SECTION 6. ADJUSTMENTS IN THE EVENT OF REORGANIZATION. In the
event of any merger, consolidation, or other business reorganization in which
the Company is the surviving en tity, and in the event of any stock split, stock
dividend or other event generally affecting the number of shares of Common Stock
held by each person who is then a shareholder of record, the number of shares of
Common Stock subject to the option granted hereunder and the Exercise Price per
share of such option shall be adjusted in accordance with section 5.3 of the
Plan to account for such event. In the event of any merger, consolidation, or
other business reorganization in which the Company is not the surviving entity,
the option granted hereunder shall be canceled or adjusted in accordance with
section 5.3 of the Plan.

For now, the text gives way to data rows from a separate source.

def ent0 (token : W32) (dest : Nat) : BinEnt :=
  { token := token, seq := 0, origin := 0, rowSlot := 0, j := 0, k := 1, poison := false, null := false, renorm := false, weight := 0x3F800000,
    spareExpert := 0xFFFF, spareReplica := 0, originDev := 0, dest := dest, expert := 0, replica := 0 }
def comb0 : CombTable := { nc := 1, k := 1, t := 4, rowSize := 16, buffer := 0x4000, weights := 0x5000, list := [0] }
def exReq0 (ents : List BinEnt) : ExReq :=
  { launch := 0, device := 0, idx := 0, dispatch := true, fast := false, comp := 0x25, scope := .cell, role := 0, rowSize := 16, n := 1, rows := 0x600, tags := 0, slot := 0,
    policyVa := 0x12000, slotDir := 0x13000, combVa := 0x11000, policy := some policyEx, comb := comb0, ents := ents }
def sub0 (ents : List BinEnt) : ExSub := { id := 2, req := exReq0 ents, round := 0, started := false, decided := false, owed := 0 }
/-- Slot 0 of die 0: cell 1, capacity 1, buffer 0x1000, tags 0x2000; counters 1, 2, 3. -/
def slotDir0 : Nat := 1 + 1 * 2 ^ 16 + 0x1000 * 2 ^ 32 + 0x2000 * 2 ^ 64 + 16 * 2 ^ 96 + (1 + 2 * 32 + 3 * 1024) * 2 ^ 112
def exSlot0 : ExSlot :=
  { dest := 0, cell := 1, cap := 1, buffer := 0x1000, tags := 0x2000, filled := 1, done := 2, release := 3, granted := 0, pos := 0, toCome := 0, started := false, finished := false }
def opening : State := { base.updLaunch 0 (fun l => { l with roles := [0, 1], stage := .running, flags := 0x10 }) with
  exch := [sub0 [ent0 7 0, ent0 8 0]], nextId := 9, mem := Mem.writeBytes base.mem 0x3000 (natBytes 16 slotDir0) }
def slotsOf (e : Except (Nat × Nat) (List ExSlot)) : Option (List ExSlot) := match e with
  | .ok l => some l
  | _ => none
theorem witness_ExchangeRounds : (opening.launch 0).stage = .running ∧ (opening.launch 0).preempt = false ∧ (opening.launch 0).cancel = false ∧
    opening.roundReady 0 = some (sub0 [ent0 7 0, ent0 8 0] :: []) ∧ (sub0 [ent0 7 0, ent0 8 0]).req.role = (sub0 [ent0 7 0, ent0 8 0]).round % 16 ∧
    slotsOf (opening.readSlots (opening.launch 0) 0x13000 16 (opening.launch 0).dies) = some [exSlot0] := by decide +kernel
def rent (e : BinEnt) (st : EntState) : RoundEnt := { src := 0, ent := e, dest := e.dest, expert := e.expert, replica := e.replica, state := st }
def round0 (p : RoundPhase) (policy : Nat) (slots : List ExSlot) (ents : List RoundEnt) : Round :=
  { id := 9, n := 0, launch := 0, fast := false, policy := policy, subs := [2], slots := slots, far := [], ents := ents, phase := p }
def inRound (r : Round) : State := { opening with exch := [{ sub0 [ent0 7 0, ent0 8 0] with started := true, decided := false }], rounds := [r], nextId := 10 }
def permitS (policy : Nat) : State := inRound (round0 .permit policy [{ exSlot0 with toCome := 2 }] [rent (ent0 7 0) .waiting, rent (ent0 8 0) .waiting])
def secondS : State := inRound (round0 .second 1 [{ exSlot0 with toCome := 2, granted := 1 }] [rent (ent0 7 0) .granted, rent (ent0 8 0) .waiting])
/-- A FAST round; a round that still waits for the slots of device 1. -/
def fastS : State := inRound { round0 .permit 0 [] [rent (ent0 7 0) .waiting] with fast := true }
def farS : State := { permitS 0 with launches := [(0, { opening.launch 0 with spread := [0, 1] })] }
theorem witness_ExchangeRounds_far : (fastS.rounds.map (fun r => (r.phase, r.fast, fastS.farReady r))) = [(.permit, true, true)] ∧ (farS.rounds.map farS.farReady) = [false] := by decide +kernel
theorem test_farRounds : after (exec (.permitRound 9) fastS) (fun t => t.rounds.map (fun r => (r.phase, r.ents.map (·.state)))) = some [(.decided, [.dropped])] ∧
    after (exec (.permitRound 9) farS) (fun t => t.rounds.map (·.phase)) = some [.permit] := by decide +kernel
theorem witness_ExchangeRounds_permits : (permitS 0).round 9 = some (round0 .permit 0 [{ exSlot0 with toCome := 2 }] [rent (ent0 7 0) .waiting, rent (ent0 8 0) .waiting]) ∧
    (∀ p ∈ [0, 1], ∀ r ∈ (permitS p).rounds, (permitS p).farReady r = true ∧ (∀ e ∈ r.ents, e.src < r.subs.length)) ∧ (secondS.rounds.map (·.phase)) = [.second] := by decide +kernel
theorem test_roundStart : after (exec (.dispatchRoundStart 0) opening) (fun t => t.rounds.map (fun r => (r.phase, r.slots.map (·.toCome), r.ents.map (·.state)))) = some [(.permit, [0], [.waiting, .waiting])] := by
  decide +kernel
theorem test_permitRound : after (exec (.permitRound 9) (permitS 0)) (fun t => t.rounds.map (fun r => (r.phase, r.slots.map (·.granted), r.ents.map (·.state)))) = some [(.decided, [1], [.granted, .dropped])] := by
  decide +kernel
theorem test_secondRound : after (exec (.permitRound 9) (permitS 1)) (fun t => t.rounds.map (fun r => (r.phase, r.slots.map (·.granted)))) = some [(.second, [1])] ∧
    after (exec (.secondRound 9) secondS) (fun t => t.rounds.map (fun r => (r.phase, r.ents.map (·.state)))) = some [(.decided, [.granted, .dropped])] := by decide +kernel

def org0 : ExOrg := { dev := 0, key := none, round := 0 }
def slot2 : ExSlot := { exSlot0 with cell := 0, cap := 2, granted := 2, toCome := 2, started := true }
def decided0 : Round := round0 .decided 0 [slot2] [rent (ent0 7 0) .granted, rent (ent0 8 0) .granted]
def packetB : MsgBody := .packet 9 2 7 0 false false 0 0 [(0, 0x3F800000)] (natBytes 16 0xCAFE) [] org0
def placing : State := { inRound decided0 with net := [msg packetB true] }
theorem witness_RowsAtExperts : placing.Lands (msg packetB true) [] [] ∧ org0.dev = placing.device ∧ placing.round 9 = some decided0 ∧
    decided0.slots.find? (fun z => z.dest = 0) = some slot2 ∧ (slot2.started = true ∧ slot2.finished = false ∧ slot2.pos < slot2.granted) ∧
    (decided0.slots.map (·.dest)).Pairwise (· ≠ ·) ∧ (placing.rounds.map (·.id)).Pairwise (· ≠ ·) ∧ (∀ k : Fin 32, (placing.here.k[k]).toNat + 2 < 2 ^ 32) ∧
    Memory.wf placing.here.spad.bytes = true :=
  ⟨lands _ _ rfl rfl, rfl, by and_intros <;> decide +kernel⟩
theorem test_rowsAtExperts : after (exec (.prismPacketArrive 7) placing) (fun t => (t.here.spad.read 0x1000 16, t.here.spad.read 0x2000 4, t.here.k[(1 : KReg)], t.rounds.map (fun r => r.slots.map (·.pos)))) =
    some (0xCAFE, 7, 1, [[1]]) := by decide +kernel

def notice0 : Notice := { token := 7, seq := 3, k := 1, j := 0, dest := 0, weight := 0x3F800000, poison := false, renorm := false, status := .granted }
def combEntry0 (l : List Notice) : CombEntry := { token := 7, notices := l, rows := [], posted := false }
def combining (b : MsgBody) (l : List Notice) : State := { inRound decided0 with
  net := [msg b true], cells := base.cells.map (fun e => (e.1, if e.1 = 0 then { e.2 with comb := if l = [] then [] else [(2, combEntry0 l)] } else e.2)) }
def noticeB : MsgBody := .notice 0 2 comb0 notice0 2 org0
def rowB : MsgBody := .retRow 0 2 comb0 7 0 false (natBytes 16 0xBEEF) [] 2 org0
theorem witness_CombineEntries : (combining noticeB []).Lands (msg noticeB true) [] [] ∧ org0.dev = (combining noticeB []).device ∧ (combEntry0 []).posted = false ∧
    ((combining noticeB []).cell 0).comb.find 2 = none ∧ (combEntry0 []).token = notice0.token ∧ notice0.poison = false ∧ Memory.wf ((combining noticeB []).cell 0).spad.bytes = true ∧
    (combining rowB [notice0]).Lands (msg rowB true) [] [] ∧ ((combining rowB [notice0]).cell 0).comb.find 2 = some (combEntry0 [notice0]) ∧
    (combEntry0 [notice0]).sorted.find? (fun z => z.status = .granted ∧ z.dest = 0) = some notice0 :=
  ⟨lands _ _ rfl rfl, rfl, rfl, by decide +kernel, rfl, rfl, by decide +kernel, lands _ _ rfl rfl, by decide +kernel, by decide +kernel⟩
/-- Entry 2 with k = 1: weights at 0x5000 + 4 · 2, the row at 0x4000 + 2 · 16. -/
theorem test_combineEntries : after (exec (.noticeArrive 7) (combining noticeB [])) (fun t => ((t.cell 0).comb.find 2).map (fun e => (e.notices.length, e.posted))) = some (some (1, false)) ∧
    after (exec (.returnRowArrive 7) (combining rowB [notice0])) (fun t => ((t.cell 0).spad.read 0x4020 16, (t.cell 0).spad.read 0x5008 4, (t.cell 0).readyQ.length)) =
      some (0xBEEF, 0x3F800000, 1) := by decide +kernel
def leaving : State := { opening with exch := [{ sub0 [] with started := true, decided := true }] }
theorem witness_ExchangeEnds : leaving.exSub 2 = some { sub0 [] with started := true, decided := true } ∧ (exReq0 []).device = leaving.device ∧ (exReq0 []).comp.testBit 5 = true ∧
    (leaving.launch (exReq0 []).launch).physIdx (exReq0 []).idx = leaving.cur.cell ∧ (leaving.here.k[(5 : KReg)]).toNat + 1 < 2 ^ 32 ∧
    (∀ e ∈ leaving.here.fibres, e.2.status = .ready) := ⟨by decide +kernel, rfl, by and_intros <;> decide +kernel⟩
theorem test_exchangeEnds : after (exec (.exchangeComplete 2) leaving) (fun t => (t.exch.length, t.here.k[(5 : KReg)])) = some (0, 1) := by decide +kernel

/-! ## Event units, combining, leases, frames, faults and power (15, 16, 18, 19) -/

def storeB (cfg : Bool) (v : Word) : MsgBody := .eventStore who0 4 0 3 cfg v
/-- A store to line 3 of cluster 0, which stands as `l`. -/
def lineS (cfg : Bool) (v : Word) (l : Line) : State := { netS (storeB cfg v) with lines := [(3, l)] }
def barrier2 (n : Nat) : Line := { Line.off with cfg := 0x20001, kind := .barrier, arrivals := n }
def childBarrier (n : Nat) : Line := { Line.off with cfg := 0xB00020001, kind := .barrier, arrivals := n }
def mutexW (l : List LineWaiter) : Line := { Line.off with cfg := 2, kind := .mutex, busy := true, waiters := l }
def lineWaiter : LineWaiter := { who := who0, phase := 1 }
def mutexS : State := (lineS false 1 (mutexW [lineWaiter])).updFibre (fun f => { f with status := .parked (.event 0xC000000000000018 3 4) 0 })
theorem witness_EventLineStores : (lineS false 1 (barrier2 0)).StoreNext (msg (storeB false 1) true) [] [] 0 ∧ (msg (storeB false 1) true).body = .eventStore who0 4 0 3 false 1 ∧
    who0.dev = (lineS false 1 (barrier2 0)).device ∧ (lineS false 1 (barrier2 0)).mayApply who0 = true ∧ (lineS false 1 (barrier2 0)).line 3 = barrier2 0 ∧
    0 + 1 < fld (barrier2 0).cfg 31 16 ∧ fld (barrier2 1).cfg 31 16 ≤ 1 + 1 ∧ (lineS false 1 (barrier2 1)).lineParent 3 (barrier2 1) = none ∧
    (∀ e ∈ (lineS false 1 (barrier2 1)).lines, (lineS false 1 (barrier2 1)).lineParent e.1 e.2 ≠ some 3) ∧ (lineS false 1 (childBarrier 1)).lineParent 3 (childBarrier 1) = some 5 ∧
    (lineS false 1 .off).line 3 = .off ∧ mutexS.line 3 = mutexW [lineWaiter] ∧ (mutexS.cell 0).fibre 17 = { fib0 with status := .parked (.event 0xC000000000000018 3 4) 0 } :=
  ⟨⟨rfl, fun _ g => absurd g List.not_mem_nil, fun _ g => absurd g List.not_mem_nil⟩, rfl, rfl, by and_intros <;> decide +kernel⟩
theorem test_lineStores : after (exec (.eventLineStoreApply 7) (lineS true 0x20001 .off)) (fun t => (t.line 3).kind) = some .barrier ∧
    after (exec (.eventLineStoreApply 7) (lineS false 1 (barrier2 0))) (fun t => ((t.line 3).arrivals, (t.line 3).phase)) = some (1, 0) ∧
    after (exec (.eventLineStoreApply 7) (lineS false 1 (barrier2 1))) (fun t => ((t.line 3).arrivals, (t.line 3).phase)) = some (0, 1) ∧
    after (exec (.eventLineStoreApply 7) (lineS false 1 (childBarrier 1))) (fun t => ((t.line 3).phase, (t.line 3).closed, t.net.length)) = some (0, 1, 2) ∧
    after (exec (.eventLineStoreApply 7) (lineS false 1 .off)) (fun t => (t.lines, t.net.length)) = some ([(3, .off)], 1) := by decide +kernel
theorem test_lineStores_more : after (exec (.eventLineStoreApply 7) mutexS) (fun t => ((t.line 3).waiters, (t.line 3).busy, t.fibre.status, t.g 3)) = some ([], true, .ready, 0) ∧
    after (exec (.eventLineStoreApply 7) (lineS false 0 { Line.off with cfg := 3, kind := .event, set := true })) (fun t => (t.line 3).set) = some false ∧
    after (exec (.eventLineStoreApply 7) (lineS false 1 { Line.off with cfg := 3, kind := .event })) (fun t => (t.line 3).set) = some true := by decide +kernel
def parentS (b : MsgBody) (l : Line) : State := { netS b with lines := [(5, l)] }
def releasing : State := (parentS (.lineRelease 5) { childBarrier 0 with cfg := 0xD00020001, closed := 1, waiters := [lineWaiter] }).updFibre (fun f => { f with status := .parked (.event 0xC000000000000028 3 4) 0 })
theorem witness_ParentLines : (parentS (.lineArrive 5) (barrier2 0)).net = [] ++ msg (.lineArrive 5) true :: [] ∧ ((parentS (.lineArrive 5) (barrier2 0)).line 5).kind = .barrier ∧
    0 + 1 < fld (barrier2 0).cfg 31 16 ∧ ((parentS (.lineArrive 5) .off).line 5).kind ≠ .barrier ∧ releasing.net = [] ++ msg (.lineRelease 5) true :: [] ∧
    (releasing.line 5).phase < (releasing.line 5).closed ∧ (releasing.line 5).waiters = [lineWaiter] ∧ lineWaiter.phase ≤ (releasing.line 5).phase + 1 ∧
    (releasing.cell 0).fibre 17 = { fib0 with status := .parked (.event 0xC000000000000028 3 4) 0 } := by decide +kernel
theorem witness_ParentLines_none : (∀ e ∈ releasing.lines, releasing.lineParent e.1 e.2 ≠ some 5) ∧ ∀ e ∈ releasing.lines, releasing.lineParent e.1 e.2 = some 6 := by decide +kernel
theorem test_parentLines : after (exec (.parentArrival 7) (parentS (.lineArrive 5) (barrier2 0))) (fun t => (t.line 5).arrivals) = some 1 ∧
    after (exec (.parentReleaseArrive 7) releasing) (fun t => ((t.line 5).phase, t.g 3, t.fibre.status)) = some (1, 1, .ready) := by decide +kernel

def contrib (op : CombOp) (x y : Word) : Group := { launch := 0, contribs := [{ who := 0, m := 0, op := op, value := x }, { who := 1, m := 0, op := op, value := y }] }
def combS (op : CombOp) (x y : Word) : State := { base with groups := [(16, contrib op x y)] }
theorem witness_CombiningResults : (combS .qadd 5 6).groups.find 16 = some (contrib .qadd 5 6) ∧ ((combS .qadd 5 6).launch 0).key = none ∧ ((combS .qadd 5 6).launch 0).spread = [] ∧
    ((combS .qadd 5 6).launch 0).saved = none ∧ ((combS .qadd 5 6).launch 0).w * ((combS .qadd 5 6).launch 0).h = 2 ∧
    (∀ i, i < 2 → ∀ j, j < 2 → ((combS .qadd 5 6).launch 0).physIdx i = ((combS .qadd 5 6).launch 0).physIdx j → i = j) ∧
    (∀ i, i < 2 → ((contrib .qadd 5 6).contribs.map (fun c => (c.who, c.m, c.op)))[i]? = some (i, 0, .qadd)) := by decide +kernel
noncomputable def combRes (op : CombOp) (x y : Word) : Option (List (Word × Bool)) := after (exec (.combineResultArrive 16 0) (combS op x y)) (fun t => (t.cell 1).results.map (fun r => (r.value, r.ovf)))
theorem test_combining : combRes .qadd 0x7FFFFFFFFFFFFFFF 1 = some [(0x8000000000000000, true)] ∧ combRes .imin 0xFFFFFFFFFFFFFFFF 1 = some [(0xFFFFFFFFFFFFFFFF, false)] ∧
    combRes .imax 0xFFFFFFFFFFFFFFFF 1 = some [(1, false)] ∧ combRes .and 6 3 = some [(2, false)] ∧ combRes .or 6 3 = some [(7, false)] ∧ combRes .iadd 6 3 = some [(9, false)] := by decide +kernel
theorem test_combineRedo : after (exec (.combineRedo 16 0) (combS .qadd 1 2)) (fun t => t.dieMon.find 23) = some (some 1) := by decide +kernel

In the event that the Company shall declare and pay any
dividend with respect to Shares (other than a dividend payable in Shares or a
regular quarterly cash dividend), including a dividend which results in a
nontaxable return of capital to the holders of Shares for federal income tax
purposes, or otherwise than by dividend makes distribution of property to the
holders of its Shares, at the election of the Committee: (i) the Company shall
make an equivalent payment to each Person holding an outstanding Option as of
the record date for such dividend in accordance with section 5.3 of the Plan or
(ii) the Committee, in its discretion applied uniformly to all outstanding
Options, may adjust the Exercise Price per Share of outstanding Options in such
a manner as the Committee may determine to be necessary to reflect the effect of
the dividend or other distribution on the Fair Market Value of a Share.
SECTION 7. NO RIGHT TO CONTINUED SERVICE. Nothing in this
Agreement nor any action of the Board or Committee with respect to this
Agreement shall be held or construed to confer upon the Optionee any right to a
continuation of service by the Company. The Optionee may be dismissed or
otherwise dealt with as though this Agreement had not been entered into.
SECTION 8. TAXES. Where any person is entitled to receive
shares pursuant to the exercise of the Option granted hereunder, the Company
shall have the right to require such person to pay to the Company the amount of
any tax which the Company is required to withhold with respect to such shares,
or, in lieu thereof, to retain, or to sell without notice, a sufficient number
of shares to cover the amount required to be withheld.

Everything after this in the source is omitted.